Твой Б у к а ц к и й».
   «Вот так каша! – подумал Поланецкий. – Сплошные выверты, самообман, дошедший до крайности, ставший привычкой, второй натурой. А уж коли так, прощай, разум, воля к жизни! Душа начнет разлагаться, как труп. И тогда очертя голову только в омут, наподобие хоть Машко, хоть Букацкого. В обоих случаях пойдешь ко дну. Но черт возьми! Неужели же нельзя здоровую и нормальную жизнь вести, если только ты не совсем безголовый. Вот Бигель: живет не тужит. Жена любимая, ребятишки, в которых он души не чает; работает, правда, как вол, но и обществом не пренебрегает – и своей виолончелью: играет на ней при луне, Подняв очи горе. Не скажешь ведь про него, что он завзятый материалист. Нет! В нем как-то уживается и то, и другое. И ему хорошо!»

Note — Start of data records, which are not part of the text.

/-- Field a of a word of format MX. -/
@[simp] theorem bodyMx_a (fm : BitVec 4) (oc : BitVec 6) (h : Hdr) (d a b c : Reg) (ty : BitVec 4) (rm : BitVec 3) (row : BitVec 9) (colb : BitVec 4) (f : BitVec 1) :
    (wordOf fm oc h (bodyMx d a b c ty rm row colb f)).extractLsb' 53 6 = a :=
  (wordOf_body _ _ _ _ 53 6 (by decide)).trans
    ((extract_upper (m := 20) _ _ 53 6 (by decide)).trans
    ((extract_upper (m := 1) _ _ 33 6 (by decide)).trans
    ((extract_upper (m := 4) _ _ 32 6 (by decide)).trans
    ((extract_upper (m := 9) _ _ 28 6 (by decide)).trans
    ((extract_upper (m := 3) _ _ 19 6 (by decide)).trans
    ((extract_upper (m := 4) _ _ 16 6 (by decide)).trans
    ((extract_upper (m := 6) _ _ 12 6 (by decide)).trans
    ((extract_upper (m := 6) _ _ 6 6 (by decide)).trans
    ((extract_lower (m := 6) _ _ 0 6 (by decide)).trans
    (extract_all _))))))))))

/-- Field b of a word of format MX. -/
@[simp] theorem bodyMx_b (fm : BitVec 4) (oc : BitVec 6) (h : Hdr) (d a b c : Reg) (ty : BitVec 4) (rm : BitVec 3) (row : BitVec 9) (colb : BitVec 4) (f : BitVec 1) :
    (wordOf fm oc h (bodyMx d a b c ty rm row colb f)).extractLsb' 47 6 = b :=
  (wordOf_body _ _ _ _ 47 6 (by decide)).trans
    ((extract_upper (m := 20) _ _ 47 6 (by decide)).trans
    ((extract_upper (m := 1) _ _ 27 6 (by decide)).trans
    ((extract_upper (m := 4) _ _ 26 6 (by decide)).trans
    ((extract_upper (m := 9) _ _ 22 6 (by decide)).trans
    ((extract_upper (m := 3) _ _ 13 6 (by decide)).trans
    ((extract_upper (m := 4) _ _ 10 6 (by decide)).trans
    ((extract_upper (m := 6) _ _ 6 6 (by decide)).trans
    ((extract_lower (m := 6) _ _ 0 6 (by decide)).trans
    (extract_all _)))))))))

/-- Field c of a word of format MX. -/
@[simp] theorem bodyMx_c (fm : BitVec 4) (oc : BitVec 6) (h : Hdr) (d a b c : Reg) (ty : BitVec 4) (rm : BitVec 3) (row : BitVec 9) (colb : BitVec 4) (f : BitVec 1) :
    (wordOf fm oc h (bodyMx d a b c ty rm row colb f)).extractLsb' 41 6 = c :=
  (wordOf_body _ _ _ _ 41 6 (by decide)).trans
    ((extract_upper (m := 20) _ _ 41 6 (by decide)).trans
    ((extract_upper (m := 1) _ _ 21 6 (by decide)).trans
    ((extract_upper (m := 4) _ _ 20 6 (by decide)).trans
    ((extract_upper (m := 9) _ _ 16 6 (by decide)).trans
    ((extract_upper (m := 3) _ _ 7 6 (by decide)).trans
    ((extract_upper (m := 4) _ _ 4 6 (by decide)).trans
    ((extract_lower (m := 6) _ _ 0 6 (by decide)).trans
    (extract_all _))))))))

   Расхаживая по комнате, Поланецкий время от времени бросал взгляд на портрет, с которого смотрело на него улыбающееся личико Литки в обрамлении березок. И все сильней овладевала им потребность произвести расчет с самим собой. И он как «коммерсант» стал сличать свой кредит и дебет, что оказалось довольно просто. В графе «приход» когда-то на главном месте значилась привязанность к Литке. И в свое время она была ему так дорога, что, будь ему еще год назад сказано: «Возьми ее и считай своей дочерью», он без колебаний сделал бы это, и у него явилась бы в жизни цель. Теперь это отошло в область воспоминаний, переместясь из графы «счастье» в графу «горе». Итак, что же в итоге? Во-первых, жизнь как таковая, во-вторых, интересы духовные, которые ее как-никак скрашивают, затем надежды на будущее, материальный достаток и, наконец, их торговый дом. Так-то оно так, но чего-то во всем этом недоставало. Успехи их фирмы радовали, но род деятельности сам по себе особой радости не доставлял. Напротив, конторская работа не удовлетворяла, не давая развернуться, надоедала и раздражала. С другой стороны, духовные интересы, работа ума, книги – все это разнообразит жизнь, но не может заполнить ее целиком. «Букацкий, – продолжал Поланецкий рассуждать сам с собой, – ушел в это с головой, только этим и живет, и в результате он конченый человек, опустошенный и больной. Любоваться цветами приятно, но только их ароматом дышать – вредно и опасно». И действительно, не требовалось особой наблюдательности, чтобы заметить, как много вокруг людей полуневменяемых, чьи души отравлены духовным морфием дилетантизма.
   Дилетантизм нанес вред и ему – из-за него он стал скептиком. От опасного недуга спасли его только здоровый от природы организм, дававший естественное направление избытку энергии, и работа. Но что дальше? И может ли вообще так продолжаться? На этот вопрос он со всей решительностью ответил себе: нет! Если дела их торгового дома не могут заполнить жизнь, а заполнять ее дилетантством опасно, надо найти для нее другое содержание, иные обязанности, открыть для себя иной мир, новые горизонты. И путь к этому один: женитьба.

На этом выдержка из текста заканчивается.